[Saved entries]
※
-- ==== Sys2Proof/Machine/TestEngine.lean ====
section
/-! DEFINITION. The rules of the automated test engine (45_test_engine_host.md R270 to R282). It is the host and stands
outside the block (R5): it drives the block through the host's steps, and its arithmetic is on exact rationals (D44).
How it represents fractions, and the digits, rounding and padding of its report lines, are not in the spec (N16; log
entry 24). -/

namespace Sys2Proof.Machine

/-! ## What the engine does to the block -/

/-- The operations of 44_power_sequencer.md, the only ones the engine issues (R270). -/
def ofController : Instr → Bool
  | .pwrEnablePayload => true
  | .pwrDisablePayload => true
  | .pwrEnableHeater => true
  | .pwrDisableHeater => true
  | .senseRead _ => true
  | .heaterSetMv _ => true
  | .tetherSetMv _ => true
  | .cathodeSetMv _ => true
  | .heaterGetMv => true
  | .tetherGetMv => true
  | .cathodeGetMv => true
  | .relayConnect _ => true
  | .relayDisconnect _ => true
  | .heaterGetMa => true
  | .tetherGetMa => true
  | .cathodeGetMa => true
  | .busInit _ _ => false
  | .busConfig _ => false
  | .busIdleLow => false
  | .busIdleHigh => false
  | .busXfer _ _ => false
  | .busSend _ _ => false
  | .busRecv _ => false
  | .adcReadCount _ _ => false
  | .adcReadMv _ _ => false
  | .dacWrite _ _ => false
  | .dacUpdate _ _ => false
  | .dacWriteUpdateOne _ _ => false
  | .dacWriteUpdateAll _ _ => false
  | .dacPoweroffChannel _ _ => false
  | .dacPoweroffChip _ _ => false
  | .dacRefInternal _ _ => false
  | .dacRefExternal _ _ => false
  | .dacNop _ _ => false
  | .dacMv2Count _ => false
  | .dpotWrite _ _ => false
  | .dpotOhms2Count _ => false

/-- A step of the engine (R270): an operation of the controller, the collaborator `delay_cycles`, or the drive of a
burn-wire lane, which is pin I/O outside the block (R273, D43). -/
inductive EngineStep where
  | operate (i : Instr)
  | delay (n : BitVec 32)
  | lane (name : String) (on : Bool)
deriving DecidableEq, Repr

/-- How far the steps of a test have come: to their end, or to a step that stopped them. The spec gives the engine no rule
for an operation that is refused or raises an error, but that it does not retry by itself (R304). DESIGN CHOICE (log
entry 24): such an operation ends the measuring, the test gives no result, and the safe set (R281) and the restore of a
lane (R272) are issued all the same. -/
inductive Progress where
  | going (s : State)
  | stopped (s : State)
deriving DecidableEq, Repr

/-- The block where the steps have come to. -/
def Progress.state : Progress → State
  | .going s => s
  | .stopped s => s

/-- The steps that follow, unless one stopped the test. -/
def Progress.andThen (p : Progress) (k : State → Progress) : Progress :=
  match p with
  | .going s => k s
  | .stopped s => .stopped s

/-- What a test makes of the state its steps have come to; nothing if one of them stopped it. -/
def Progress.yields {α : Type} (p : Progress) (f : State → Option α) : Option α :=
  match p with
  | .going s => f s
  | .stopped _ => none

/-- One host step carried out. One that is refused or faults leaves the block as it was (R293) and stops the test; one that
raises is a next state here, and `hostOperate` stops the test on it (DESIGN CHOICE, log entry 24). -/
def hostNext (h : HostStep) (s : State) : Progress :=
  match step { s with script := h :: s.script } with
  | .next t => .going t
  | .fault _ => .stopped s
  | .refused _ => .stopped s

/-- The last operation raised an error (R301). -/
def State.hasRaised (s : State) : Bool :=
  match s.completion with
  | some (.raised _) => true
  | some (.done _) => false
  | none => false

/-- An operation of the engine: one of the controller's (R270), a set or a read alike stopping the test if it raises
(DESIGN CHOICE, log entry 24). -/
def hostOperate (i : Instr) (s : State) : Progress :=
  if ofController i then
    (hostNext (.issue i) s).andThen fun t => if t.hasRaised then .stopped t else .going t
  else .stopped s

/-- A step of the engine on the block; a lane drive leaves the block as it is (D43). -/
def EngineStep.run (e : EngineStep) (s : State) : Progress :=
  match e with
  | .operate i => hostOperate i s
  | .delay n => hostNext (.delay n) s
  | .lane _ _ => .going s

/-- Steps of the engine, in order. -/
def engineRun : List EngineStep → State → Progress
  | [], s => .going s
  | e :: rest, s => (e.run s).andThen (engineRun rest)

/-- The value the last operation returned; none where it returned none. -/
def State.reading (s : State) : Option Int :=
  match s.completion with
  | some (.done (.value v)) => some v
  | _ => none

/-- `Delay(SETTLE_CYCLES)` (R337). DESIGN CHOICE (log entry 24): `SETTLE_CYCLES` is any natural number (R7) and the `n` of
`Delay(n)` has 32 bits (R310); the spec does not say what a larger value does, and the model takes it modulo 2^32. No
state depends on it: a delay changes none. -/
def settleStep (b : Board) : EngineStep := .delay (BitVec.ofNat 32 b.settleCycles)

/-! ## Results -/

/-- The class of a performance result (R271, R280). -/
inductive Grade where
  | nominal
  | inaccurate
  | notWorking
deriving DecidableEq, Repr

/-- A test result (R271). -/
inductive TestResult where
  | functional (name : String) (pass : Bool)
  | performance (name : String) (metric : Rat) (grade : Grade)
deriving DecidableEq, Repr

/-! ## Functional tests -/

/-- A lane of a functional test and the sensor associated with it (R272). -/
structure Lane where
  name : String
  sensor : SensorName
deriving DecidableEq, Repr

/-- A functional lane passes when its sensor reads above the threshold (R272, R275). -/
def lanePass (thresholdMa x : Int) : Bool := decide (thresholdMa < x)

/-- The first steps of a lane's test: drive on, settle, read (R272). -/
def Lane.driveAndRead (b : Board) (l : Lane) : List EngineStep :=
  [.lane l.name true, settleStep b, .operate (.senseRead l.sensor)]

/-- The last steps of a lane's test: back to off, settle (R272). -/
def Lane.restore (b : Board) (l : Lane) : List EngineStep := [.lane l.name false, settleStep b]

/-- The test of one lane (R272): the restore is issued whatever the read came to. No result if a step stopped it (DESIGN
CHOICE, log entry 24). -/
def laneTest (l : Lane) (s : State) : Option TestResult × State :=
  let p := engineRun (l.driveAndRead s.board) s
  let q := engineRun (l.restore s.board) p.state
  (q.yields fun _ => p.yields fun s1 => s1.reading.map fun x => .functional l.name (lanePass s.board.onThresholdMa x),
    q.state)

/-- A functional test: each lane by itself, whatever came of the lanes before it (R272, R274); the results of the lanes
that gave one. -/
def functionalTest : List Lane → State → List TestResult × State
  | [], s => ([], s)
  | l :: rest, s =>
    let p := laneTest l s
    let q := functionalTest rest p.2
    (p.1.toList ++ q.1, q.2)

/-- The four lanes of `pinpuller_functional_test`, sensed by the pinpuller current sensor (R273). Their names and the number
of the sensor in its group are not in the spec (DESIGN CHOICE, log entry 24). -/
def pinpullerLanes : List Lane :=
  [⟨"pinpuller lane 0", .pinpullerCurrent 0⟩, ⟨"pinpuller lane 1", .pinpullerCurrent 0⟩,
   ⟨"pinpuller lane 2", .pinpullerCurrent 0⟩, ⟨"pinpuller lane 3", .pinpullerCurrent 0⟩]

/-- `pinpuller_functional_test` (R273). -/
def pinpullerTest (s : State) : List TestResult × State := functionalTest pinpullerLanes s

/-! ## Performance tests -/

/-- `SetPoint(i)` (R277): evenly spaced, both ends included, truncating. -/
def setPoint (r : MvRange) (n i : Nat) : Int := r.minMv + Int.tdiv (i * (r.maxMv - r.minMv)) (n - 1 : Nat)

/-- `rpd(measured, expected)` (R278). -/
def rpd (measured expected : Rat) : Rat :=
  if measured = 0 ∧ expected = 0 then 0 else (measured - expected) / (|measured| + |expected|)

/-- One fold of the running mean, `n` samples folded before (R279). -/
def meanStep (avg : Rat) (n : Nat) (new : Rat) : Rat := avg + (new - avg) / (n + 1)

/-- The running mean of a list of samples (R279). -/
def meanFrom (avg : Rat) (n : Nat) : List Rat → Rat
  | [] => avg
  | x :: rest => meanFrom (meanStep avg n x) (n + 1) rest

/-- `Classify(a)` (R280): both comparisons are strict. -/
def classify (a : Rat) : Grade := if a < 5 / 100 then .nominal else if a < 20 / 100 then .inaccurate else .notWorking

/-- What a performance test reads at each set-point (R276). For a voltage the expected value is the target; for a current the
spec does not say what it is, and the test carries the function. -/
inductive Measurement where
  | voltage
  | current (expected : Int → Int)

/-- The value expected of a measurement for a target (R276). -/
def Measurement.expected : Measurement → Int → Int
  | .voltage, target => target
  | .current f, target => f target

/-- The read that measures a supply: the `*.GET_MV` or the `*.GET_MA` of the supply that is set (R276). -/
def Measurement.readOf : Measurement → Supply → Instr
  | .voltage, u => getMvOf u
  | .current _, u => getMaOf u

/-- What a test leaves safe (R281). -/
inductive Actuator where
  | supply (u : Supply)
  | relay (r : Nat)
deriving DecidableEq, Repr

/-- The operation that returns an actuator to its minimum or disconnected safe value (R281). -/
def safeOp (b : Board) : Actuator → Instr
  | .supply u => setMvOf (b.supplyRange u).minMv u
  | .relay r => .relayDisconnect r

/-- A performance test (R276): the supply it sets and what it measures of it. -/
structure PerformanceTest where
  name : String
  supply : Supply
  measures : Measurement

/-- The target of set-point `i` (R277). -/
def PerformanceTest.target (t : PerformanceTest) (b : Board) (i : Nat) : Int :=
  setPoint (b.supplyRange t.supply) b.nSetpoints i

/-- The steps at set-point `i`: set, settle, read (R276). -/
def PerformanceTest.pointSteps (t : PerformanceTest) (b : Board) (i : Nat) : List EngineStep :=
  [.operate (setMvOf (t.target b i) t.supply), settleStep b, .operate (t.measures.readOf t.supply)]

/-- Set-point `i`: the relative difference between the value the read returned and the value expected (R276, R278); none
if a step stopped the test. -/
def PerformanceTest.point (t : PerformanceTest) (i : Nat) (s : State) : Option Rat × State :=
  let p := engineRun (t.pointSteps s.board i) s
  (p.yields fun s1 => s1.reading.map fun x => rpd x (t.measures.expected (t.target s.board i)), p.state)

/-- The set-points of a list, folded into the running mean (R276, R279), up to one that gives none. -/
def PerformanceTest.points (t : PerformanceTest) (avg : Rat) (n : Nat) : List Nat → State → Option Rat × State
  | [], s => (some avg, s)
  | i :: rest, s =>
    match t.point i s with
    | (some r, s1) => t.points (meanStep avg n r) (n + 1) rest s1
    | (none, s1) => (none, s1)

/-- A performance test (R276): all set-points, the supply back to its minimum, the absolute mean and its class. The set to
the minimum is issued however the set-points ended, so that the board is never left energized (R281); where a set-point,
or that last set, stopped the test, it has no result (DESIGN CHOICE, log entry 24). -/
def PerformanceTest.run (t : PerformanceTest) (s : State) : Option TestResult × State :=
  let p := t.points 0 0 (List.range s.board.nSetpoints) s
  let q := engineRun [.operate (safeOp s.board (.supply t.supply))] p.2
  (q.yields fun _ => p.1.map fun a => .performance t.name |a| (classify |a|), q.state)

/-! ## Reporting -/

/-- The report line of a functional result (R282), without a line ending (not in the spec, N16; DESIGN CHOICE, log
entry 24). -/
def functionalLine (name : String) (pass : Bool) : String := (if pass then "[ OK ] " else "[FAIL] ") ++ name

/-- The tag of a performance result (R282). -/
def Grade.tag : Grade → String
  | .nominal => "OK"
  | .inaccurate => "INAC"
  | .notWorking => "FAIL"

/-- The report line of a performance result (R282). The spec gives neither the padding inside the brackets, nor the line
ending, nor the digits and the rounding of the percentage (N16). DESIGN CHOICE (log entry 24): one space on each side
of the tag, no line ending, and the digits `int` and `frac` are the caller's. -/
def performanceLine (g : Grade) (name int frac : String) : String :=
  "[ " ++ g.tag ++ " ] " ++ name ++ ", " ++ int ++ "." ++ frac ++ "% error"

end Sys2Proof.Machine
end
※
● **WHAT IS REQUIRED**:
Find each line of the data above that holds the word "error", then copy it.

● **RESULT**:
for an operation that is refused or raises an error, but that it does not retry by itself (R304). DESIGN CHOICE (log
/-- The last operation raised an error (R301). -/
  "[ " ++ g.tag ++ " ] " ++ name ++ ", " ++ int ++ "." ++ frac ++ "% error"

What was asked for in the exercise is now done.